To embrace rapid iteration, Babb advocates for a 'fail fast' mindset, using small pilots to build internal confidence and gather feedback before expanding. "Take something small and build that small thing first for your proof of concept. Then take all those learnings and pipe them back in so you're feeding the model over and over." This method, he explains, allows teams to get to know the technology inside and out and gain confidence at a realistic pace.

  • Human hurdles: Proper pacing is important to overcome one of the biggest obstacles in AI adoption: the psychological one. "We're human. People like to go back to what they know, the safe space," Babb notes. He explains that this resistance is often a key driver of the friction that complicates AI initiatives and creates internal frustration.

  • The CXO slowdown: On the other side of the coin, teams can also get too ambitious chasing unvetted tools, forcing a rewrite of the CXO's job description. "I became the bottleneck the moment we went to AI," Babb says. "My team has constant questions about which new technologies we should or shouldn't implement.
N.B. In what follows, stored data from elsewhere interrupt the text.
-- ==== Sys2Proof/Machine/Manager.lean ====
section
/-! DEFINITION. The manager of a ring set: routes, detours, pip plans, formation, jobs, failures and
reshaping, and what its workers receive from it (R219, R220, R226, R231 to R239, R257 to R259, R284,
R306, R319). -/
namespace Sys2Proof.Machine

open Sys2Proof

/-! ## Routes (R226, R237, R238) -/

/-- A link direction: the sending module and its port. -/
abbrev Hop := Nat × Nat

/-- A dimension of size 1 uses no link. -/
def Epfin.hasLink (e : Epfin) (p : Nat) : Bool := decide (1 < e.size (p / 2))

/-- The module index lies in the shape. -/
def Epfin.isMod (e : Epfin) (m : Nat) : Bool :=
  decide (m < 1024) && (List.range 3).all (fun d => decide (modAxis m d < e.size d))

def Epfin.allMods (e : Epfin) : List Nat := (List.range 1024).filter e.isMod

/-- Modules of the ring set in service, but for one. -/
def Epfin.workers (e : Epfin) (mgr : Nat) : List Nat := e.allMods.filter (fun m => m != mgr && !e.failedMods.contains m)

/-- The same link seen from its other end. -/
def Epfin.back (e : Epfin) (h : Hop) : Hop := (e.nextMod h.1 h.2, farPort h.2)

/-- A link direction that has failed, or that touches a failed module. -/
def Epfin.deadHop (e : Epfin) (h : Hop) : Bool :=
  e.failedMods.contains h.1 || e.failedMods.contains (e.nextMod h.1 h.2) || e.failedLinks.contains h

/-- The dimension-order route (R226). -/
def Epfin.dimRoute (e : Epfin) : Nat → Nat → Nat → List Hop
  | 0, _, _ => []
  | n + 1, a, b => if e.dimPort a b = 6 then [] else (a, e.dimPort a b) :: e.dimRoute n (e.nextMod a (e.dimPort a b)) b

/-- The hops from a module through ports. -/
def Epfin.hops (e : Epfin) : Nat → List Nat → List Hop
  | _, [] => []
  | a, p :: ps => (a, p) :: e.hops (e.nextMod a p) ps

/-- Ports that leave dimension d: the next dimension in the order X, Y, Z wrapping, + then -, then the
remaining one (R238). -/
def Epfin.sides (e : Epfin) (d : Nat) : List Nat :=
  [2 * ((d + 1) % 3), 2 * ((d + 1) % 3) + 1, 2 * ((d + 2) % 3), 2 * ((d + 2) % 3) + 1].filter e.hasLink

/-- The detours of R238 around the failure met through port p, in the order they are tried. Where the
route turns at a failed module, to port r, it turns before it (log 29). -/
def Epfin.ways (e : Epfin) (p : Nat) (modFailed : Bool) (turn : Option Nat) : List (List Nat) :=
  match turn with
  | none => (e.sides (p / 2)).map (fun q => [q] ++ List.replicate (1 + bnat modFailed) p ++ [farPort q])
  | some r => [r, p] :: ((e.sides (p / 2)).filter (fun q => decide (q / 2 ≠ r / 2))).map (fun q => [q, p, r, farPort q])

/-- A route with its failed parts replaced by detours; none where one has no detour. -/
def Epfin.mend (e : Epfin) : Nat → List Hop → Option (List Hop)
  | 0, _ => none
  | _ + 1, [] => some []
  | n + 1, h :: t =>
    if !e.deadHop h then (e.mend n t).map (h :: ·)
    else
      let modF := e.failedMods.contains (e.nextMod h.1 h.2)
      if e.failedMods.contains h.1 || (modF && t.isEmpty) then none
      else
        let turn := if modF then (t.head?.filter (fun g => g.2 != h.2)).map (·.2) else none
        match ((e.ways h.2 modF turn).map (e.hops h.1)).find? (fun w => w.all (fun g => !e.deadHop g)) with
        | none => none
        | some w => (e.mend n (t.drop (bnat modF))).map (w ++ ·)

/-- The route of a pair: at most 20 hops (R237). -/
def Epfin.route (e : Epfin) (a b : Nat) : Option (List Hop) :=
  (e.mend 40 (e.dimRoute 20 a b)).filter (fun r => decide (r.length ≤ 20))

/-- Overrides of a routing table: module, DMOD, port. -/
abbrev Overrides := List (Nat × Nat × Nat)

/-- Where a route leaves dimension order (R238). -/
def Epfin.overridesOf (e : Epfin) (r : List Hop) (b : Nat) : Overrides :=
  r.filterMap (fun h => if e.dimPort h.1 b = h.2 then none else some (h.1, b, h.2))

/-- Overrides joined with new ones, which win. -/
def joinOvr (new old : Overrides) : Overrides := new ++ old.filter (fun o => !new.any (fun q => q.1 == o.1 && q.2.1 == o.2.1))

/-- The port toward b at a. -/
def Epfin.portFor (e : Epfin) (ov : Overrides) (a b : Nat) : Nat :=
  match List.find? (fun o => o.1 == a && o.2.1 == b) ov with
  | some o => o.2.2
  | none => e.dimPort a b

/-- The path that the tables give, of at most n hops. -/
def Epfin.walk (e : Epfin) (ov : Overrides) : Nat → Nat → Nat → Option (List Hop)
  | 0, a, b => if a = b then some [] else none
  | n + 1, a, b =>
    if a = b then some []
    else (e.walk ov n (e.nextMod a (e.portFor ov a b)) b).map ((a, e.portFor ov a b) :: ·)

/-- The live path of a pair under its tables. -/
def Epfin.pairRoute (e : Epfin) (ov : Overrides) (a b : Nat) : Option (List Hop) :=
  (e.walk ov 20 a b).filter (fun r => r.all (fun h => !e.deadHop h))

/-! ## Pip plans (R233) -/

/-- The 62 pips of a link direction that can be allotted. -/
def grantable : List Nat := (List.range 64).filter (fun k => !controlPip k)

/-- Pips of a link direction with their owners, by 8 x module + port. -/
abbrev LinkPips := Table (List (Nat × Nat))

def linkKey (h : Hop) : Nat := 8 * h.1 + h.2

/-- Allot n pips of a link direction to a job: the lowest free ones (log 20); none where it is short. -/
def allotHop (id n : Nat) (t : LinkPips) (h : Hop) : Option LinkPips :=
  let l := t.get (linkKey h) []
  let free := grantable.filter (fun p => !l.any (fun e => e.1 == p))
  if free.length < n then none else some (t.put (linkKey h) (l ++ (free.take n).map (fun p => (p, id))))

/-- Allot on every hop of a route, or name the first short link. -/
def allotRoute (id n : Nat) : List Hop → LinkPips → Hop ⊕ LinkPips
  | [], t => .inr t
  | h :: hs, t =>
    match allotHop id n t h with
    | none => .inl h
    | some u => allotRoute id n hs u

/-- The module of a rank. -/
def Job.modOf (j : Job) (r : Nat) : Nat := (j.members.getD r (0, 0)).1

/-- The overrides of a job, every pair on its own route. -/
def Epfin.jobOverrides (e : Epfin) (j : Job) : Overrides :=
  j.plan.foldl (fun ov q =>
    match e.route (j.modOf q.1) (j.modOf q.2.1) with
    | some r => joinOvr ov (e.overridesOf r (j.modOf q.2.1))
    | none => ov) []

/-- The link at which a pair without a detour is cut. -/
def Epfin.deadEnd (e : Epfin) (a b : Nat) : Hop := ((e.dimRoute 20 a b).find? e.deadHop).getD (a, e.dimPort a b)

/-- Lay every pair of a plan on its route, or name the first short link (R233). -/
def Epfin.layPairs (e : Epfin) (id : Nat) (j : Job) (ov : Overrides) : List (Nat × Nat × Nat) → LinkPips → Hop ⊕ LinkPips
  | [], t => .inr t
  | q :: qs, t =>
    match e.pairRoute ov (j.modOf q.1) (j.modOf q.2.1) with
    | none => .inl (e.deadEnd (j.modOf q.1) (j.modOf q.2.1))
    | some r =>
      match allotRoute id q.2.2 r t with
      | .inl h => .inl h
      | .inr u => e.layPairs id j ov qs u

/-- The pips of a job are freed. -/
def freePips (t : LinkPips) (id : Nat) : LinkPips :=
  (t.map (fun (e : Nat × List (Nat × Nat)) => (e.1, e.2.filter (fun q => q.2 != id)))).filter (fun e => !e.2.isEmpty)

/-- DETAIL of PIP_SHORT (Table 12.6). -/
def hopDetail (h : Hop) : Nat := h.1 * 2 ^ 16 + h.2

/-! ## Table changes (R231, R235, R237) -/

/-- Pips of a job on a link direction. -/
def jobOn (t : LinkPips) (id : Nat) (h : Hop) : List Nat := ((t.get (linkKey h) []).filter (fun q => q.2 == id)).map (·.1)

/-- What one module's tables hold of a job. -/
def Epfin.changeFor (e : Epfin) (id at_ : Nat) (ov : Overrides) (m : Nat) : TableChange :=
  { at_ := at_, job := id,
    routes := ov.filterMap (fun o => if o.1 = m then some (o.2.1, BitVec.ofNat 8 o.2.2) else none),
    tx := (List.range 6).flatMap (fun p => (jobOn e.linkPips id (m, p)).map (fun k => (p, k, id))),
    rx := ((List.range 6).filter e.hasLink).flatMap (fun p => (jobOn e.linkPips id (e.back (m, p))).map (fun k => (p, k, id))) }

/-- Modules on whose links a job holds pips. -/
def Epfin.pipMods (e : Epfin) (t : LinkPips) (id : Nat) : List Nat :=
  t.flatMap (fun k => if k.2.any (fun q => q.2 == id) then [k.1 / 8, e.nextMod (k.1 / 8) (k.1 % 8)] else [])

/-- The pip tables of a port without a job's pips, and with those it is given. -/
def EpPort.setPips (k : EpPort) (id : Nat) (tx rx : List (Nat × Nat)) : EpPort :=
  let put (t : Table Nat) (l : List (Nat × Nat)) : Table Nat := l.foldl (fun (u : Table Nat) q => u.put q.1 q.2) (t.filter (fun q => q.2 != id))
  { k with pipTx := put k.pipTx tx, pipRx := put k.pipRx rx }

/-- The pips a change gives a port. -/
def pipsAt (l : List (Nat × Nat × Nat)) (p : Nat) : List (Nat × Nat) := l.filterMap (fun e => if e.1 = p then some e.2 else none)

/-- The job is no longer known: its tables are deleted and CX_JOB of its member is cleared (R257). -/
def State.forgetJob (s : State) (id : Nat) : State :=
  let s1 := (s.liveCtxs.filter (fun c => decide ((s.ctx c).job = id))).foldl (fun t c => t.modCtx c (fun x => { x with job := 0, rank := 0 })) s
  { s1 with ep := { s1.ep with tables := s1.ep.tables.erase id, ranks := s1.ep.ranks.erase id } }

/-- This module's ports of the link or of the whole module (port 7) that is cut out. -/
def Epfin.cutPorts (e : Epfin) (me m p : Nat) : List Nat :=
  if p = 7 then (List.range 6).filter (fun q => e.hasLink q && decide (e.nextMod me q = m))
  else if me = m then [p]
  else if e.nextMod m p = me then [farPort p]
  else []

/-- A cut-out has completed (R217, R237, R239): its count, its bit and its event; a FAULTED port of what is cut out may come up
again. -/
def State.noteCut (s : State) (q : Nat × Nat × Bool) : State :=
  let s1 := (s.ep.cutPorts s.modIndex q.1 q.2.1).foldl (fun t p => t.modEpPort p (fun k => { k with cutDone := decide (k.st = 4) })) s
  ({ s1 with ep := { s1.ep with cuts := satAdd s1.ep.cuts 1, cut := true } }).postPf (if q.2.2 then 0x8607 else 0x8606) (srcMod q.1) q.1 q.2.1

/-- A change takes effect. -/
def State.applyChange (s : State) (c : TableChange) : State :=
  let tbl : Cells Byte := c.routes.foldl (fun t r => Cells.set 7 t r.1 r.2) []
  let s1 : State :=
    if c.job = 0xFFFF then { s with ep := { s.ep with control := tbl } }
    else if c.job = 0 then s
    else
      (List.range 6).foldl (fun (t : State) p => t.modEpPort p (fun k => k.setPips c.job (pipsAt c.tx p) (pipsAt c.rx p)))
        ({ s with ep := { s.ep with tables := s.ep.tables.put c.job tbl } })
  let s2 := match c.bmask with
    | some b => { s1 with ep := { s1.ep with bmask := b } }
    | none => s1
  let s3 := c.ports.foldl (fun t p => t.modEpPort p (fun k => { k with reserve := false })) s2
  let s4 := if c.ends then s3.forgetJob c.job else s3
  match c.cutOut with
  | some q => s4.noteCut q
  | none => s4

/-- TABLE_CHANGE (R231): a change reaches the module, or (none) the oldest waiting one takes effect at
the round boundary after its agreed count. -/
def execTableChange (t : Option TableChange) (s : State) : Out :=
  .next (if s.ep.role = 0 then s
    else match t, s.ep.changes with
      | some c, _ => s.takeChange c
      | none, c :: cs => (({ s with ep := { s.ep with changes := cs } }).passTo c.at_).applyChange c
      | none, [] => s)

/-! ## Control routes and the broadcast tree (R235, R236) -/

/-- Overrides of the control table: routes from the manager to every worker and back. -/
def Epfin.ctlOverrides (e : Epfin) (mgr : Nat) : Overrides :=
  (e.workers mgr).foldl (fun ov w =>
    let o1 := ((e.route mgr w).map (fun r => joinOvr ov (e.overridesOf r w))).getD ov
    ((e.route w mgr).map (fun r => joinOvr o1 (e.overridesOf r mgr))).getD o1) []

/-- The links of the control tree. -/
def Epfin.tree (e : Epfin) (ov : Overrides) (mgr : Nat) : List Hop := (e.workers mgr).flatMap (fun w => (e.walk ov 20 mgr w).getD [])

/-- A module's broadcast mask. -/
def treeMask (t : List Hop) (m : Nat) : BitVec 6 :=
  BitVec.ofNat 6 (((List.range 6).filter (fun p => t.contains (m, p))).foldl (fun a p => a + 2 ^ p) 0)

/-- Workers that no control route of at most 20 hops reaches. -/
def Epfin.unreachable (e : Epfin) (mgr : Nat) : List Nat :=
  (e.workers mgr).filter (fun w => (e.route mgr w).isNone || (e.route w mgr).isNone)

/-- The control table and mask of a module. -/
def ctlChange (at_ : Nat) (ov : Overrides) (t : List Hop) (m : Nat) : TableChange :=
  { at_ := at_, job := 0xFFFF, routes := ov.filterMap (fun o => if o.1 = m then some (o.2.1, BitVec.ofNat 8 o.2.2) else none),
    bmask := some (treeMask t m) }

/-- The control tables of every module in service, each with what it completes. -/
def State.controlParts (s : State) (f : Nat → TableChange → TableChange) : List (Nat × TableChange) :=
  let ov := s.ep.ctlOverrides s.modIndex
  let t := s.ep.tree ov s.modIndex
  (s.modIndex :: s.ep.workers s.modIndex).map (fun m => (m, f m (ctlChange 0 ov t m)))

/-! ## Formation (R219, R220) -/

/-- The first port that step 4 of R219 finds wrong. -/
def Epfin.miswired (e : Epfin) (found : List FoundMod) : Option Hop :=
  (e.allMods.flatMap (fun m => (List.range 6).map (fun p => (m, p)))).find? (fun h =>
    e.hasLink h.2 && !(((found.find? (fun f => decide (f.idx.toNat = h.1))).map (·.links)).getD []).any (fun l =>
      decide (l.1.toNat = h.2) && decide (l.2.1.toNat = e.nextMod h.1 h.2) && decide (l.2.2.toNat = farPort h.2)))

/-- The parent port in the time tree: a Y or Z port toward the root rack, the manager's X ring. -/
def Epfin.treeParent (e : Epfin) (m : Nat) : Option Nat := if m < 8 then none else some (e.dimPort m (m % 8))

/-- What the manager writes to a module it adopts (R219 step 5). -/
def Epfin.adoptFor (e : Epfin) (ov : Overrides) (t : List Hop) (mgr m : Nat) : AdoptMsg :=
  { x := BitVec.ofNat 3 (modAxis m 0), y := BitVec.ofNat 3 (modAxis m 1), z := BitVec.ofNat 4 (modAxis m 2), rsid := e.rsid,
    nx1 := e.nx1, ny1 := e.ny1, nz1 := e.nz1,
    control := ov.filterMap (fun o => if o.1 = m then some (BitVec.ofNat 10 o.2.1, BitVec.ofNat 8 o.2.2) else none),
    bmask := treeMask t m, parent := (e.treeParent m).map (BitVec.ofNat 3), port := BitVec.ofNat 3 6, mgr := BitVec.ofNat 10 mgr }

/-- Every job of the ring set ends on this module (R220). -/
def State.endJobs (s : State) : State :=
  let s1 := s.liveCtxs.foldl (fun t c => t.modCtx c (fun x => { x with job := 0, rank := 0 })) s
  { s1 with ep := { s1.ep with
      tables := [], ranks := [], txSeq := [], rxSeq := [], jobs := [], changes := [], ex := none, relay := none, tableQ := [],
      linkPips := [],
      ports := s1.ep.ports.map (fun (e : Nat × EpPort) => (e.1, { e.2 with pipTx := [], pipRx := [] })) } }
A huge part of my day is now spent managing those conversations before turning around to set executive expectations on deliverables and benefits."

To counter these competing frictions, Babb advocates for a disciplined but flexible framework that gives employees leeway within guardrails. "I love giving developers and designers space, but they have to be managed." He describes a recent scenario where a designer mentioned using an emerging AI plugin, which was news to him. "I said, 'wait a minute, it's not even vetted.' It's really important to pull that back and have the team focus on what's fundamental for the MVP."

  • A moving target: Babb stresses that even with a closely defined focus, the bottleneck in an AI-driven workflow often can't be eliminated. It just relocates. "Now we have data scientists chasing outputs, which means the design team is waiting on them for strategic direction. So we're building a tool to un-bottleneck them. We're literally building tools to build tools, and at the end of that chain, there's always a new bottleneck waiting."

  • AI appraisal: To maintain a strong customer experience amid the innovation, his organization uses a detailed roadmap tied to business objectives. "We have a clearly defined map showing inflection point where we're going to layer AI into a specific vertical or process, along with the priorities." He says such an approach is vital not just for direction, but for pragmatically deciding what really requires AI. "Do you need it in everything? No, you probably don't."

As experts strive to predict how AI will continue to reshape customer experience, Babb's message for leaders is one of urgency. "Embrace AI now at whatever cost, even if it's a hard sell to the C-suite. Make them understand this is the new way forward. It is not going to change." Looking ahead, he believes an organization's viability depends on being able to access accurate data within a real-time feedback loop. "If you don't act now, the landscape will change so fast you'll be left too far behind to ever come back."